- Required work:
If a line in the listing includes the word "Settles", copy it out.
[Source data Boundary: Start]
-- ==== Sys2Proof/Proofs/Helpers.lean ====
section
/-! PROOFS. The arithmetic helpers (R100 to R103) in integers (O28), and decimal adjustment (R204) after an addition or a
subtraction of packed BCD bytes (O34). -/

namespace Sys2Proof

/-- A test with the mask `0x10` asks for bit 4. -/
theorem and_sixteen_ne_zero (b : Byte) : (b &&& 0x10 != 0) = b.getLsbD 4 := by revert b; decide

namespace Machine

/-! ## The helpers in integers (R100 to R103) -/

/-- The sum with a carry in, as a sum of bytes. -/
theorem ofNat_add_carry (a b : Byte) (cin : Bool) :
    BitVec.ofNat 8 (a.toNat + b.toNat + cin.toNat) = a + b + BitVec.setWidth 8 (BitVec.ofBool cin) := by
  apply BitVec.eq_of_toNat_eq
  simp

/-- Bit 4 of the sum is that of the operands and the carry out of the low nibbles: so their `xor` is this carry. -/
theorem halfCarry_eq (a b : Byte) (cin : Bool) :
    ((a ^^^ b ^^^ BitVec.ofNat 8 (a.toNat + b.toNat + cin.toNat)) &&& 0x10 != 0) =
      decide (a.toNat % 16 + b.toNat % 16 + cin.toNat > 15) := by
  have hs : ∀ x y c : Bool, (x ^^ y ^^ (x ^^ (y ^^ c))) = c := by decide
  rw [and_sixteen_ne_zero, ofNat_add_carry, BitVec.getLsbD_xor, BitVec.getLsbD_xor,
    BitVec.getLsbD_add_add_bool (by decide), hs, BitVec.carry]
  rfl

theorem adc8_eq (a b : Byte) (cin : Bool) :
    adc8 a b cin =
      { r := BitVec.ofNat 8 (a.toNat + b.toNat + cin.toNat),
        h := decide (a.toNat % 16 + b.toNat % 16 + cin.toNat > 15),
        c := decide (a.toNat + b.toNat + cin.toNat > 255) } := by
  rw [adc8, halfCarry_eq]

/-- `add8` is `adc8` without a carry in (R100, R101). -/
theorem add8_eq_adc8 (a b : Byte) : add8 a b = adc8 a b false := by
  have hr : BitVec.ofNat 8 (a.toNat + b.toNat) = a + b := by simp [BitVec.ofNat_add]
  simp only [add8, adc8, Bool.toNat_false, Nat.add_zero, hr]

theorem sbc8_eq (a b : Byte) (cin : Bool) :
    sbc8 a b cin =
      { r := BitVec.ofInt 8 (a.toNat - b.toNat - cin.toNat),
        h := decide (a.toNat % 16 < b.toNat % 16 + cin.toNat), c := decide (a.toNat < b.toNat + cin.toNat) } := by
  have hr : BitVec.ofInt 8 (a.toNat - b.toNat - cin.toNat) = a - b - BitVec.ofNat 8 cin.toNat := by
    simp [Int.sub_eq_add_neg, BitVec.ofInt_add, BitVec.ofInt_neg, BitVec.sub_eq_add_neg]
  simp only [sbc8, hr, BitVec.ofNat_eq_ofNat, nibble_toNat]

/-- `sub8` is `sbc8` without a borrow in (R102, R103). -/
theorem sub8_eq_sbc8 (a b : Byte) : sub8 a b = sbc8 a b false := by
  simp [sub8, sbc8]

/-! ## Packed BCD (R204) -/

/-- The packed BCD byte of a number below 100: its tens in the high nibble, its units in the low one. -/
def bcd (k : Nat) : Byte := BitVec.ofNat 8 (k / 10 * 16 + k % 10)

theorem toNat_bcd {k : Nat} (h : k < 100) : (bcd k).toNat = k / 10 * 16 + k % 10 := by
  rw [bcd, BitVec.toNat_ofNat]
  omega

/-- The low nibble of a packed BCD byte is the units. -/
theorem toNat_bcd_mod {k : Nat} (h : k < 100) : (bcd k).toNat % 16 = k % 10 := by
  rw [toNat_bcd h]
  omega

/-- The order of packed BCD bytes is that of their numbers. -/
theorem toNat_bcd_lt_iff {m n : Nat} (hm : m < 100) (hn : n < 100) : (bcd m).toNat < (bcd n).toNat ↔ m < n := by
  rw [toNat_bcd hm, toNat_bcd hn]
  omega

/-- The two digits of a number, taken modulo 100. -/
theorem toNat_bcd_mod_hundred {t u : Nat} (hu : u < 10) : (bcd ((10 * t + u) % 100)).toNat = t % 10 * 16 + u := by
  rw [toNat_bcd (Nat.mod_lt _ (by decide))]
  omega

/-- What `DAA` adds or subtracts: 6 for the low digit, 60 in hexadecimal for the high one. -/
theorem daaAdjustment_toNat (low high : Bool) :
    ((bif low then 0x06 else 0) ||| (bif high then 0x60 else 0) : Byte).toNat =
      (if low then 6 else 0) + (if high then 0x60 else 0) := by
  cases low <;> cases high <;> rfl

/-- `DAA` after an addition: the low digit is adjusted after a half-carry or above 9, the high one after a carry or
above 99. -/
theorem daaOut_add (a : Byte) (z h c : Bool) :
    let low := h || decide (a.toNat % 16 > 9)
    let high := c || decide (a.toNat > 0x99)
    (daaOut a ⟨z, false, h, c⟩).r.toNat = (a.toNat + ((if low then 6 else 0) + (if high then 0x60 else 0))) % 256
      ∧ (daaOut a ⟨z, false, h, c⟩).fl.c = high := by
  intro low high
  have hlow : (h || decide ((a &&& 0xF).toNat > 9)) = low := by rw [BitVec.ofNat_eq_ofNat, nibble_toNat]
  refine ⟨?_, rfl⟩
  simp only [daaOut, cond_false, hlow, BitVec.toNat_add, daaAdjustment_toNat]
  rfl

/-- `DAA` after a subtraction: a digit is adjusted where it borrowed. -/
theorem daaOut_sub (a : Byte) (z h c : Bool) :
    (daaOut a ⟨z, true, h, c⟩).r.toNat = (256 - ((if h then 6 else 0) + (if c then 0x60 else 0)) + a.toNat) % 256
      ∧ (daaOut a ⟨z, true, h, c⟩).fl.c = c := by
  simp only [daaOut, cond_true, BitVec.toNat_sub, daaAdjustment_toNat, and_self]

/-- The sum of two packed BCD bytes, by the sums of their tens and of their units. -/
theorem adc8_bcd {m n : Nat} (hm : m < 100) (hn : n < 100) (cin : Bool) :
    let tens := m / 10 + n / 10
    let units := m % 10 + n % 10 + cin.toNat
    adc8 (bcd m) (bcd n) cin =
      { r := BitVec.ofNat 8 (16 * tens + units), h := decide (units > 15), c := decide (16 * tens + units > 255) } := by
  intro tens units
  have hs : (bcd m).toNat + (bcd n).toNat + cin.toNat = 16 * tens + units := by
    rw [toNat_bcd hm, toNat_bcd hn]
    omega
  rw [adc8_eq, toNat_bcd_mod hm, toNat_bcd_mod hn, hs]

/-- `DAA` after a sum with these tens and units: the low digit is adjusted exactly where the units pass 9, the high one
exactly where the whole sum passes 99. -/
theorem daaOut_tens_units {tens units : Nat} (ht : tens ≤ 18) (hu : units ≤ 19) (z : Bool) :
    let o := daaOut (BitVec.ofNat 8 (16 * tens + units))
      ⟨z, false, decide (units > 15), decide (16 * tens + units > 255)⟩
    o.r = bcd ((10 * tens + units) % 100) ∧ o.fl.c = decide (10 * tens + units ≥ 100) := by
  have hlow : units > 15 ∨ (16 * tens + units) % 2 ^ 8 % 16 > 9 ↔ units > 9 := by omega
  have hhigh : 16 * tens + units > 255 ∨ (16 * tens + units) % 2 ^ 8 > 0x99 ↔ 10 * tens + units ≥ 100 := by omega
  obtain ⟨hr, hc⟩ := daaOut_add (BitVec.ofNat 8 (16 * tens + units)) z (decide (units > 15))
    (decide (16 * tens + units > 255))
  simp only [BitVec.toNat_ofNat, ← Bool.decide_or, hlow, hhigh, decide_eq_true_eq] at hr hc
  refine ⟨BitVec.eq_of_toNat_eq (hr.trans ?_), hc⟩
  by_cases hl : units > 9
  · have hd : 10 * tens + units = 10 * (tens + 1) + (units - 10) := by omega
    rw [hd, toNat_bcd_mod_hundred (by omega), if_pos hl]
    split <;> omega
  · rw [toNat_bcd_mod_hundred (by omega), if_neg hl]
    split <;> omega

/-- The sum of two packed BCD bytes, then `DAA` (R101, R204). -/
theorem daaOut_adc8_bcd {m n : Nat} (hm : m < 100) (hn : n < 100) (cin : Bool) :
    let o := (adc8 (bcd m) (bcd n) cin).out false
    (daaOut o.r o.fl).r = bcd ((m + n + cin.toNat) % 100)
      ∧ (daaOut o.r o.fl).fl.c = decide (m + n + cin.toNat ≥ 100) := by
  have hc : cin.toNat ≤ 1 := cin.toNat_le
  have hs : m + n + cin.toNat = 10 * (m / 10 + n / 10) + (m % 10 + n % 10 + cin.toNat) := by omega
  rw [adc8_bcd hm hn, hs]
  exact daaOut_tens_units (by omega) (by omega) _

/-- The difference of two packed BCD bytes, then `DAA` (R102, R204). -/
theorem daaOut_sub8_bcd {m n : Nat} (hm : m < 100) (hn : n < 100) :
    let o := (sub8 (bcd m) (bcd n)).out true
    (daaOut o.r o.fl).r = bcd ((m + 100 - n) % 100) ∧ (daaOut o.r o.fl).fl.c = decide (m < n) := by
  obtain ⟨hr, hc⟩ := daaOut_sub (bcd m - bcd n) (bcd m - bcd n == 0) (decide (m % 10 < n % 10)) (decide (m < n))
  have ho : (sub8 (bcd m) (bcd n)).out true =
      ⟨bcd m - bcd n, bcd m - bcd n == 0, true, decide (m % 10 < n % 10), decide (m < n)⟩ := by
    simp only [sub8, Sum8.out, BitVec.ofNat_eq_ofNat, nibble_toNat, toNat_bcd_mod hm, toNat_bcd_mod hn,
      toNat_bcd_lt_iff hm hn]
  rw [ho]
  refine ⟨BitVec.eq_of_toNat_eq (hr.trans ?_), hc⟩
  rw [toNat_bcd (Nat.mod_lt _ (by decide)), BitVec.toNat_sub, toNat_bcd hm, toNat_bcd hn]
  simp only [decide_eq_true_eq]
  split <;> split <;> omega

end Machine
end Sys2Proof

namespace Sys2Proof.Proofs

open Sys2Proof.Machine

/-- Settles O28: `add8` and `sub8` are `adc8` and `sbc8` without a carry in. -/
theorem helpersCarryAndBorrow : Obligations.HelpersCarryAndBorrow := by
  intro a b cin
  rw [add8_eq_adc8, sub8_eq_sbc8, adc8_eq, sbc8_eq, adc8_eq, sbc8_eq]
  simp

/-- Settles O34: each digit is adjusted exactly where its decimal sum or difference leaves 0 to 9. -/
theorem decimalAdjustMakesBcd : Obligations.DecimalAdjustMakesBcd := by
  intro m n cin hm hn
  obtain ⟨hsum, hsumC⟩ := daaOut_adc8_bcd hm hn cin
  obtain ⟨hdif, hdifC⟩ := daaOut_sub8_bcd hm hn
  exact ⟨hsum, hsumC, hdif, hdifC⟩

end Sys2Proof.Proofs
end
[Source data Boundary: End]
- Written answer:
/-- Settles O28: `add8` and `sub8` are `adc8` and `sbc8` without a carry in. -/
/-- Settles O34: each digit is adjusted exactly where its decimal sum or difference leaves 0 to 9. -/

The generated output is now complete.